_ACTION ITEM_
For the entries below, print exactly the lines between the line holding "rw [hv]; ring" and the line holding "left. Safe. -/", inclusive, and nothing else.
(RAW DATA begins)
-- ==== Sys2Proof/Tests/Slice0.lean ====
section
/-! SUPPORT. The model's own tests. Expected values are the vectors of 95_test_vectors.md (named V and P
in the comments) or worked by hand from the rules; the vectors' parameters are `Config.tests`, the exact
model. The witnesses at the end show that the hypotheses of the statements can be met on the machine's
own configuration. -/

namespace Sys2Proof.Tests

open Sys2Proof Sys2Proof.Machine Sys2Proof.Safety Sys2Proof.Laws

/-! ### Decoding: the words of R65 and R67, bit by bit -/

theorem test_decode_events :
    decode 0b00000#5 = .ok .idle ∧ decode 0b00001#5 = .ok .sample ∧
      decode 0b00010#5 = .ok .control ∧ decode 0b00011#5 = .ok .fg := ⟨rfl, rfl, rfl, rfl⟩

theorem test_decode_filter :
    decode 0b10000#5 = .ok .filt ∧ decode 0b10001#5 = .ok .decimate ∧
      decode 0b10010#5 = .ok .curacq ∧ decode 0b11011#5 = .ok .settlepoll ∧
      decode 0b11100#5 = .ok .calpoll := ⟨rfl, rfl, rfl, rfl, rfl⟩

theorem test_decode_estimator : decode 0b10110#5 = .ok .posupd := rfl

theorem test_decode_vector_control :
    decode 0b10011#5 = .ok .curloop ∧ decode 0b10100#5 = .ok .angupd ∧
      decode 0b10101#5 = .ok .align := ⟨rfl, rfl, rfl⟩

theorem test_decode_duty : decode 0b10111#5 = .ok .dutygen := rfl

theorem test_decode_scheduler :
    decode 0b11000#5 = .ok .init ∧ decode 0b11001#5 = .ok .cpreset ∧
      decode 0b11010#5 = .ok .mstartBegin ∧ decode 0b11101#5 = .ok .mstartEnd ∧
      decode 0b11110#5 = .ok .mstop ∧ decode 0b11111#5 = .ok .slowloop :=
  ⟨rfl, rfl, rfl, rfl, rfl, rfl⟩

/-- R68: the twelve reserved words are rejected by name. -/
theorem test_decode_reserved :
    ∀ n ∈ [4, 5, 6, 7, 8, 9, 10, 11, 12, 13, 14, 15],
      decodeTableWord 5 n = none ∧ opcodeOf n = none := by decide

/-- A byte with bits above the operation word is no word; the rest of the bytes comes back. -/
theorem test_decode_bytes :
    decodeBytes [0x21#8] = .error (.notAWord 0x21#8) ∧ decodeBytes [] = .error .empty ∧
      decodeBytes [0x16#8, 0xFF#8] = .ok (.posupd, [0xFF#8]) := ⟨rfl, rfl, rfl⟩

/-! ### Well-formedness: one ill-formed term for each check -/

theorem test_wf_event_port :
    Instr.onEventPort .fg = true ∧ Instr.onEventPort .idle = true ∧ Instr.onEventPort .filt = false ∧
      Instr.onEventPort .slowloop = false := by decide

theorem test_wf_trace_accepts :
    traceWf .default [.reset, .idle, .sample (some 4294967295) (some 0), .control (some 65535),
      .fg none noButtons, .dispatch (some 0) noButtons, .samples 3 (-1) 7, .controls 2 none] = true := by
  decide

theorem test_wf_trace_refuses :
    ∀ l ∈ [TraceLine.sample (some 4294967296) none, .sample (some (-1)) none,
        .sample none (some 4294967296), .control (some 65536), .control (some (-1)),
        .fg (some 65536) noButtons, .dispatch (some 65536) noButtons],
      traceWf .default [l] = false ∧ (State.reset.loadTrace [l]).isNone = true := by decide

theorem test_wf_config_accepts :
    Config.tests.paramsOk = true ∧ Config.sourceExample.paramsOk = true := by decide +kernel

theorem test_wf_config_integers :
    ([{ Config.tests with decim := 0 }, { Config.tests with deltaMax := 2 ^ 32 },
      { Config.tests with deltaMax := 34359739 }, { Config.tests with widths := ⟨32, 12, 32⟩ },
      { Config.tests with widths := ⟨9, 32, 32⟩ },
      { Config.tests with deltaMax := 0, widths := ⟨0, 32, 32⟩ },
      { Config.tests with avgW0 := 0, avgW1 := 0, avgW2 := 0, avgW3 := 0 },
      { Config.tests with nCal := 0 }, { Config.tests with pper := 0 },
      { Config.tests with posLowerTh := 300 }, { Config.tests with posLowerTh := 49152 },
      { Config.tests with posUpperTh := 65000 }, { Config.tests with slowDiv := 0 },
      { Config.tests with inactWarn := 3 }].all fun c => !c.integersOk) = true := by
  decide +kernel

theorem test_wf_config_counts :
    ([{ Config.tests with decim := 2 ^ 32 }, { Config.tests with nSettle := 2 ^ 32 },
      { Config.tests with nCal := 2 ^ 32 }, { Config.tests with lockCount := 2 ^ 32 },
      { Config.tests with slowDiv := 2 ^ 32 }, { Config.tests with inactStop := 2 ^ 32 },
      { Config.tests with inactWarn := 2 ^ 32 },
      { Config.tests with widths := ⟨32, 32, 2⟩ }].all fun c => !c.countsFit) = true := by
  decide +kernel

theorem test_wf_config_reals :
    ([{ Config.tests with offsetMin := .ofRat 2001 }, { Config.tests with tSlow := 0 },
      { Config.tests with olIqRef := .ofRat (-1) }, { Config.tests with stopMargin := .ofRat (-1) },
      { Config.tests with stopDecStep := 0 }, { Config.tests with rampStepDefault := 0 },
      { Config.tests with velCmdMin := .ofRat 301 }, { Config.tests with velCmdMax := .ofRat 299 },
      { Config.tests with velCmdStep := .ofRat (-1) }, { Config.tests with velCmdMin := .ofRat (-1) },
      { Config.tests with gainsD := ⟨1, 1, 0, .ofRat 1, .ofRat (-1)⟩ },
      { Config.tests with gainsQ := ⟨1, 1, 0, .ofRat 1, .ofRat (-1)⟩ },
      { Config.tests with gainsVel := ⟨1, 1, 0, .ofRat 1, .ofRat (-1)⟩ }].all fun c => !c.realsOk) =
      true := by
  decide +kernel

/-! ### The real numbers: the order is exact, `pi` included -/

/-- 22/7 - pi > 0 > 3 - pi, and a number that twenty decimals of pi do not tell from it. -/
theorem test_num_order :
    let r := Num.reals
    r.lt r.pi (.ofRat (22 / 7)) = true ∧ r.lt (.ofRat 3) r.pi = true ∧
      r.le (r.twoPi - r.pi) r.pi = true ∧ r.lt r.pi r.pi = false ∧
      r.max (.ofRat 7) r.twoPi = .ofRat 7 ∧ r.clamp r.pi 0 (.ofRat 3) = .ofRat 3 ∧
      r.abs (.ofRat 3 - r.pi) = r.pi - .ofRat 3 := by decide +kernel

/-! ### The reference model over the real numbers themselves (R4) -/

/-- R94 to R97 with an irrational `CURRENT_GAIN`: the currents are exact. -/
theorem test_exact_curacq :
    let c : Config ℝ ℝ := { Config.exact with currentGain := Real.sqrt 2 }
    let held : PhaseFilter c.widths := { PhaseFilter.zero with out0 := 7, out1 := 7, out2 := 7, out3 := 7 }
    let s := { State.resetWith c with
      filt := ⟨held, .zero, 0, 0⟩, frames := [⟨.curacq, .quiet, .zero, []⟩] }
    (performWith c .curacq s).temps.iU = 7 * Real.sqrt 2 ∧
      (performWith c .curacq s).temps.iW = -(7 * Real.sqrt 2) := by
  intro c held s
  have hu : averageOf c s.filt.u = 7 := by
    show
      ((1 : ℕ) * (7 : ℕ) + (1 : ℕ) * (7 : ℕ) + (1 : ℕ) * (7 : ℕ) + (1 : ℕ) * (7 : ℕ))
        / ((1 : ℕ) + (1 : ℕ) + (1 : ℕ) + (1 : ℕ) : ℝ) = 7
    norm_num
  have hv : averageOf c s.filt.v = 0 := by
    show
      ((1 : ℕ) * (0 : ℕ) + (1 : ℕ) * (0 : ℕ) + (1 : ℕ) * (0 : ℕ) + (1 : ℕ) * (0 : ℕ))
        / ((1 : ℕ) + (1 : ℕ) + (1 : ℕ) + (1 : ℕ) : ℝ) = 0
    norm_num
  have iu : currentU c s = 7 * Real.sqrt 2 := by
    show Real.sqrt 2 * (averageOf c s.filt.u - 0) = _
    rw [hu]; ring
  have iv : currentV c s = 0 := by
    show Real.sqrt 2 * (averageOf c s.filt.v - 0) = _
    rw [hv]; ring
  have h : performWith c .curacq s =
      s.record fun t => { t with iU := currentU c s, iV := currentV c s, iW := currentW c s } := by
    show ((opCuracq c).run s).record ((opCuracq c).out s) = _
    rw [opCuracq, run_curAcq, out_curAcq]
    rfl
  rw [h]
  exact ⟨iu, by show -currentU c s - currentV c s = _; rw [iu, iv, sub_zero]⟩
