-- ==== Sys2Proof/Machine/State.lean ====
section
/-! DEFINITION. The state of the machine (10_state.md, 70_reset_and_hazards.md R400): plain data, everything the spec
gives it, and `State.reset`. -/

namespace Sys2Proof.Machine

/-- Backing memory `Mem` (10_state.md R27) as (address, byte) pairs in the canonical form `Memory.WF` of
Machine/Memory.lean: addresses strictly rising, no byte 0x00, which is what an unlisted address reads as (R400). -/
abbrev Memory := List Host.Cell

/-- The fatal causes with their `info` (60_exceptions.md R372). A fatal condition is a NEXT state whose `run` is
`fatal cause` (R373); `step` of such a machine answers the fault. Safe: the machine has stopped there (log 6). -/
inductive Fault where
  /-- Raised by a fetch whose address is no multiple of 4 (20_memory.md R68). Safe. -/
  | misalignedFetch (pc : Word)
  /-- Raised by an aligned fetch past the end of memory (20_memory.md R68). Safe. -/
  | fetchOutOfRange (pc : Word)
  /-- Raised by decode: the opcode is not one of the twelve (60_exceptions.md R378). Safe. -/
  | unrecognizedOpcode (word addr : Word)
  /-- Raised by dispatch: the opcode is known, the key unmapped (60_exceptions.md R379). Safe. -/
  | unmappedInstruction (word addr : Word)
  /-- Raised by a misaligned load or store of 2 or 4 bytes (20_memory.md R66, R67). Safe. -/
  | misalignedAccess (addr : Word)
  /-- Raised by an aligned load or store past the end of memory (20_memory.md R66, R67). Safe. -/
  | memOutOfRange (addr : Word)
  /-- Raised by nothing: every index is a 5-bit field (10_state.md R23). Safe. -/
  | regIndexOutOfRange
deriving DecidableEq, Repr

/-- Why an instruction has no meaning. -/
inductive Refusal where
  /-- An arm of `exec` not modelled yet; no arm is left. Safe. -/
  | notModelled (mnemonic : String)
deriving DecidableEq, Repr

/-- The run state (10_state.md R39). -/
inductive RunState where
  | running
  | halted
  | fatal (cause : Fault)
deriving DecidableEq, Repr

/-- A cache line (21_cache.md R93). The tag is a number below 2^TAG_BITS, a width that depends on the geometry. -/
structure Line where
  tag      : Nat
  valid    : Bool
  dirty    : Bool
  accessed : Bool
  bytes    : List Byte
deriving DecidableEq, Repr

/-- A cache set: its lines, least recently used first (21_cache.md R94). -/
abbrev CacheSet := List Line

/-- A cache: its sets in the order of their index (10_state.md R28). -/
abbrev Cache := List CacheSet

/-- An entry of a forwarding table: "(producing-instruction sequence number, produced value)" (10_state.md R29). -/
structure FwdEntry where
  seq   : Nat
  value : Word
deriving DecidableEq, Repr

/-- A forwarding table: a partial function from 0..31 (10_state.md R29). -/
abbrev FwdTable := Vector (Option FwdEntry) 32

/-- A behaviour record (10_state.md R31). `instr` is the kind with its decode-time fields; `seq` to `op2` are filled by
register-fetch, `result` to `target` by execute, `loaded` by the memory stage. -/
structure Behaviour where
  instr    : Instr
  seq      : Nat
  originPc : Option Word := none
  op1      : Option Word := none
  op2      : Option Word := none
  result   : Option Word := none
  addr     : Option Word := none
  taken    : Option Bool := none
  target   : Option Word := none
  loaded   : Option Word := none
deriving DecidableEq, Repr

/-- The state of 10_state.md. `params` is not state of the spec: it is the construction's argument, carried here so that
every statement is about every instance; nothing writes it (log 2). -/
structure State where
  /-- The construction's parameters (00_scope.md R6). -/
  params : Params
  /-- Integer bank (R20); entry 0 is hard-wired by `State.readX` and `State.writeX` (R21). -/
  x : Vector Word 32
  /-- Float bank (R22). -/
  f : Vector Word 32
  /-- Program counter (R24). -/
  pc : Word
  /-- Backing memory `Mem` (R27). -/
  mem : Memory
  /-- Data cache `DC` (R28). -/
  dc : Cache
  /-- Instruction cache `IC` (R28). -/
  ic : Cache
  /-- Forwarding table `fwd_x` (R29). -/
  fwdX : FwdTable
  /-- Forwarding table `fwd_f` (R29). -/
  fwdF : FwdTable
  /-- Stage slot `q_RF`: a fetched word (R30). -/
  qRF : Option Word
  /-- Stage slot `q_EX` (R30). -/
  qEX : Option Behaviour
  /-- Stage slot `q_MEM` (R30). -/
  qMEM : Option Behaviour
  /-- Stage slot `q_WB` (R30). -/
  qWB : Option Behaviour
  /-- Global instruction counter (R36). -/
  icount : Nat
  /-- Cache counters (R37). -/
  dcAccesses : Nat
  dcHits : Nat
  icAccesses : Nat
  icHits : Nat
  /-- Liveness guard (R38): address of the most recent fetch, and how many in a row were made there. -/
  lgAddr : Option Word
  lgCount : Nat
  /-- Run state (R39). -/
  run : RunState
deriving DecidableEq, Repr

/-- What a meaning answers. -/
abbrev Result := Host.Outcome State Fault Refusal

/-- The state after reset for given parameters and backing memory (70_reset_and_hazards.md R400). -/
def State.resetWith (p : Params) (mem : Memory) : State :=
  { params := p
    x := Vector.replicate 32 0
    f := Vector.replicate 32 0
    pc := 0
    mem := mem
    dc := List.replicate p.dc.sets []
    ic := List.replicate p.ic.sets []
    fwdX := Vector.replicate 32 none
    fwdF := Vector.replicate 32 none
    qRF := none
    qEX := none
    qMEM := none
    qWB := none
    icount := 0
    dcAccesses := 0
    dcHits := 0
    icAccesses := 0
    icHits := 0
    lgAddr := none
    lgCount := 0
    run := .running }

/-- The machine right after reset (70_reset_and_hazards.md R400) with the reference parameters (log 2) and the empty
image, which R402 allows: a program is loaded from outside (log 7). -/
def State.reset : State := State.resetWith Params.reference []

end Sys2Proof.Machine
end

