-- ==== Sys2Proof/Machine/Ops.lean ====
section
/-! DEFINITION. The named operations over registers and memory (00_scope.md R9): register access, `ArchMem`, the two
caches' miss protocols, `MemRead`, `MemWrite`, `Fetch`, and taking a fatal condition. -/

namespace Sys2Proof.Machine

/-! ### Registers -/

/-- `x[i]`: 0 for i = 0 (10_state.md R21). -/
def State.readX (s : State) (i : RegIdx) : Word := if i = 0 then 0 else s.x[i.toNat]'i.isLt

/-- `x[i] <- v`: discarded for i = 0 (10_state.md R21). -/
def State.writeX (s : State) (i : RegIdx) (v : Word) : State :=
  if i = 0 then s else { s with x := s.x.set i.toNat v i.isLt }

/-- `f[i]`: all 32 are ordinary (10_state.md R22). -/
def State.readF (s : State) (i : RegIdx) : Word := s.f[i.toNat]'i.isLt

/-- `f[i] <- v` (10_state.md R22). -/
def State.writeF (s : State) (i : RegIdx) (v : Word) : State := { s with f := s.f.set i.toNat v i.isLt }

/-! ### Taking a fatal condition

The hardware has no trap: a fatal condition transfers control nowhere, saves nothing, and there is no return from it
(60_exceptions.md R370, R373, R381, R382). -/

/-- `raise Fatal(cause, info)`: `run <- FATAL(cause, info)`. "That is all" (60_exceptions.md R373). -/
def raiseFatal (c : Fault) (s : State) : State := { s with run := .fatal c }

/-! ### Architectural memory -/

/-- `ArchMem(a)` (20_memory.md R63): the byte of the resident data-cache line, otherwise of `Mem`. -/
def State.archMem (s : State) (a : Nat) : Byte :=
  match Cache.lookup s.params.dc s.dc a with
  | some l => l.bytes.getD (offsetOf s.params.dc a) 0
  | none => s.mem.read a

/-- The little-endian value of `n` bytes of `ArchMem` from `a` (20_memory.md R61, R63). -/
def State.archValue (s : State) (a : Nat) : Nat → Nat
  | 0 => 0
  | n + 1 => (s.archMem a).toNat + 256 * State.archValue s (a + 1) n

/-! ### The miss protocols (21_cache.md section 4) -/

/-- The miss part of R110: fetch the block from `Mem`, install it, write a dirty victim back. -/
def dcFill (a : Nat) (s : State) : State :=
  let g := s.params.dc
  let r := Cache.install g s.dc a (s.mem.readBlock (baseOf g a) g.line)
  { s with
    dc := r.1
    mem := match r.2 with
      | some v => s.mem.writeBlock v.1 v.2
      | none => s.mem }

/-- `DCacheAccess(read, a, n)` (R110). The retry always hits: `dcRead_retry_hits` of Laws/Cache.lean, so that the last
branch is never taken, from any state. -/
def dcRead (a n : Nat) (s : State) : Word × State :=
  let s := { s with dcAccesses := s.dcAccesses + 1 }
  match Cache.read s.params.dc s.dc a n with
  | some r => (r.1, { s with dc := r.2, dcHits := s.dcHits + 1 })
  | none =>
    let s := dcFill a s
    match Cache.read s.params.dc s.dc a n with
    | some r => (r.1, { s with dc := r.2 })
    | none => (0, s)

/-- `DCacheAccess(write, a, n, v)` (R110). -/
def dcWrite (a n : Nat) (v : Word) (s : State) : State :=
  let s := { s with dcAccesses := s.dcAccesses + 1 }
  match Cache.write s.params.dc s.dc a n v with
  | some c => { s with dc := c, dcHits := s.dcHits + 1 }
  | none =>
    let s := dcFill a s
    match Cache.write s.params.dc s.dc a n v with
    | some c => { s with dc := c }
    | none => s

/-- `ICacheAccess(a)` (R111): fills from `Mem`, never from the data cache; its victim is never dirty and is dropped. -/
def icRead (a : Nat) (s : State) : Word × State :=
  let s := { s with icAccesses := s.icAccesses + 1 }
  let g := s.params.ic
  match Cache.read g s.ic a 4 with
  | some r => (r.1, { s with ic := r.2, icHits := s.icHits + 1 })
  | none =>
    let s := { s with ic := (Cache.install g s.ic a (s.mem.readBlock (baseOf g a) g.line)).1 }
    match Cache.read g s.ic a 4 with
    | some r => (r.1, { s with ic := r.2 })
    | none => (0, s)

/-! ### Data access and fetch (20_memory.md section 2) -/

/-- The checks of `MemRead` and `MemWrite`, alignment first, then range with an unreduced sum (R64 to R67). -/
def accessCheck (p : Params) (addr : Word) (n : Nat) : Option Fault :=
  if addr.toNat % n ≠ 0 then some (.misalignedAccess addr)
  else if addr.toNat + n > p.memSize then some (.memOutOfRange addr)
  else none

/-- The checks of `Fetch` (R68). -/
def fetchCheck (p : Params) (addr : Word) : Option Fault :=
  if addr.toNat % 4 ≠ 0 then some (.misalignedFetch addr)
  else if addr.toNat + 4 > p.memSize then some (.fetchOutOfRange addr)
  else none

/-- `MemRead(addr, n)` (R66): the fatal cause, or the n-byte unsigned value and the state after the access. -/
def memRead (addr : Word) (n : Nat) (s : State) : Except Fault (Word × State) :=
  match accessCheck s.params addr n with
  | some c => .error c
  | none => .ok (dcRead addr.toNat n s)

/-- `MemWrite(addr, n, v)` (R67). -/
def memWrite (addr : Word) (n : Nat) (v : Word) (s : State) : Except Fault State :=
  match accessCheck s.params addr n with
  | some c => .error c
  | none => .ok (dcWrite addr.toNat n v s)

/-- The liveness guard's count for a fetch at `a` (50_pipeline.md R331, R345). -/
def guardCount (a : Word) (s : State) : Nat := if s.lgAddr = some a then s.lgCount + 1 else 1

/-- A fetch that passed its checks (50_pipeline.md R331): the guard registers, the word through the instruction cache,
`pc <- A + 4`. -/
def fetchWord (s : State) : Word × State :=
  let a := s.pc
  let r := icRead a.toNat { s with lgAddr := some a, lgCount := guardCount a s }
  (r.1, { r.2 with pc := a + 4 })

/-- The fatal cause of a rejected word at an address (60_exceptions.md R372, R378, R379). -/
def decodeFault (e : DecodeError) (w addr : Word) : Fault :=
  match e with
  | .unrecognizedOpcode => .unrecognizedOpcode w addr
  | .unmappedInstruction => .unmappedInstruction w addr
  | .truncated => .unrecognizedOpcode w addr

/-! ### What the meanings share -/

/-- `origin_pc`, "current pc - 4" (50_pipeline.md R337): a meaning runs on the state its fetch left (log 17). -/
def State.originPc (s : State) : Word := s.pc - 4

/-- A result for the integer bank, the pc as the fetch left it. -/
def commitX (rd : RegIdx) (v : Word) (s : State) : Result := .next (s.writeX rd v)

/-- A result for the float bank, the pc as the fetch left it. -/
def commitF (rd : RegIdx) (v : Word) (s : State) : Result := .next (s.writeF rd v)

/-- A branch: `if taken then pc <- target`, otherwise nothing (41_control_transfer.md R229). -/
def branchTo (taken : Bool) (target : Word) (s : State) : Result := .next (if taken then { s with pc := target } else s)

/-- A jump: the link register, then the redirect (41_control_transfer.md R220, R221; conflict C8). -/
def jumpTo (rd : RegIdx) (link target : Word) (s : State) : Result := .next { s.writeX rd link with pc := target }

/-- A load into the integer bank: `MemRead`, extension, commit, or the fatal condition (42_load_store.md R251, R252). -/
def loadX (rd : RegIdx) (addr : Word) (n : Nat) (ext : Word → Word) (s : State) : Result :=
  match memRead addr n s with
  | .error c => .next (raiseFatal c s)
  | .ok r => .next (r.2.writeX rd (ext r.1))

/-- A load into the float bank (42_load_store.md R248). -/
def loadF (rd : RegIdx) (addr : Word) (n : Nat) (ext : Word → Word) (s : State) : Result :=
  match memRead addr n s with
  | .error c => .next (raiseFatal c s)
  | .ok r => .next (r.2.writeF rd (ext r.1))

/-- A store: `MemWrite`, or the fatal condition (42_load_store.md R251, R252). -/
def storeTo (addr : Word) (n : Nat) (v : Word) (s : State) : Result :=
  match memWrite addr n v s with
  | .error c => .next (raiseFatal c s)
  | .ok s' => .next s'

end Sys2Proof.Machine
end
(RAW DATA ends)
_COMPLETED EXERCISE_
    rw [hv]; ring
  have h : performWith c .curacq s =
      s.record fun t => { t with iU := currentU c s, iV := currentV c s, iW := currentW c s } := by
    show ((opCuracq c).run s).record ((opCuracq c).out s) = _
    rw [opCuracq, run_curAcq, out_curAcq]
    rfl
  rw [h]
  exact ⟨iu, by show -currentU c s - currentV c s = _; rw [iu, iv, sub_zero]⟩
-- ==== Sys2Proof/Machine/State.lean ====
section
/-! DEFINITION. The state of the machine (10_state.md, 70_reset_and_hazards.md R400): plain data, everything the spec
gives it, and `State.reset`. -/

namespace Sys2Proof.Machine

/-- Backing memory `Mem` (10_state.md R27) as (address, byte) pairs in the canonical form `Memory.WF` of
Machine/Memory.lean: addresses strictly rising, no byte 0x00, which is what an unlisted address reads as (R400). -/
abbrev Memory := List Host.Cell

/-- The fatal causes with their `info` (60_exceptions.md R372). A fatal condition is a NEXT state whose `run` is
`fatal cause` (R373); `step` of such a machine answers the fault. Safe: the machine has stopped there (log 6). -/
inductive Fault where
  /-- Raised by a fetch whose address is no multiple of 4 (20_memory.md R68). Safe. -/
  | misalignedFetch (pc : Word)
  /-- Raised by an aligned fetch past the end of memory (20_memory.md R68). Safe. -/
  | fetchOutOfRange (pc : Word)
  /-- Raised by decode: the opcode is not one of the twelve (60_exceptions.md R378). Safe. -/
  | unrecognizedOpcode (word addr : Word)
  /-- Raised by dispatch: the opcode is known, the key unmapped (60_exceptions.md R379). Safe. -/
  | unmappedInstruction (word addr : Word)
  /-- Raised by a misaligned load or store of 2 or 4 bytes (20_memory.md R66, R67). Safe. -/
  | misalignedAccess (addr : Word)
  /-- Raised by an aligned load or store past the end of memory (20_memory.md R66, R67). Safe. -/
  | memOutOfRange (addr : Word)
  /-- Raised by nothing: every index is a 5-bit field (10_state.md R23). Safe. -/
  | regIndexOutOfRange
deriving DecidableEq, Repr

/-- Why an instruction has no meaning. -/
inductive Refusal where
  /-- An arm of `exec` not modelled yet; no arm is left. Safe. -/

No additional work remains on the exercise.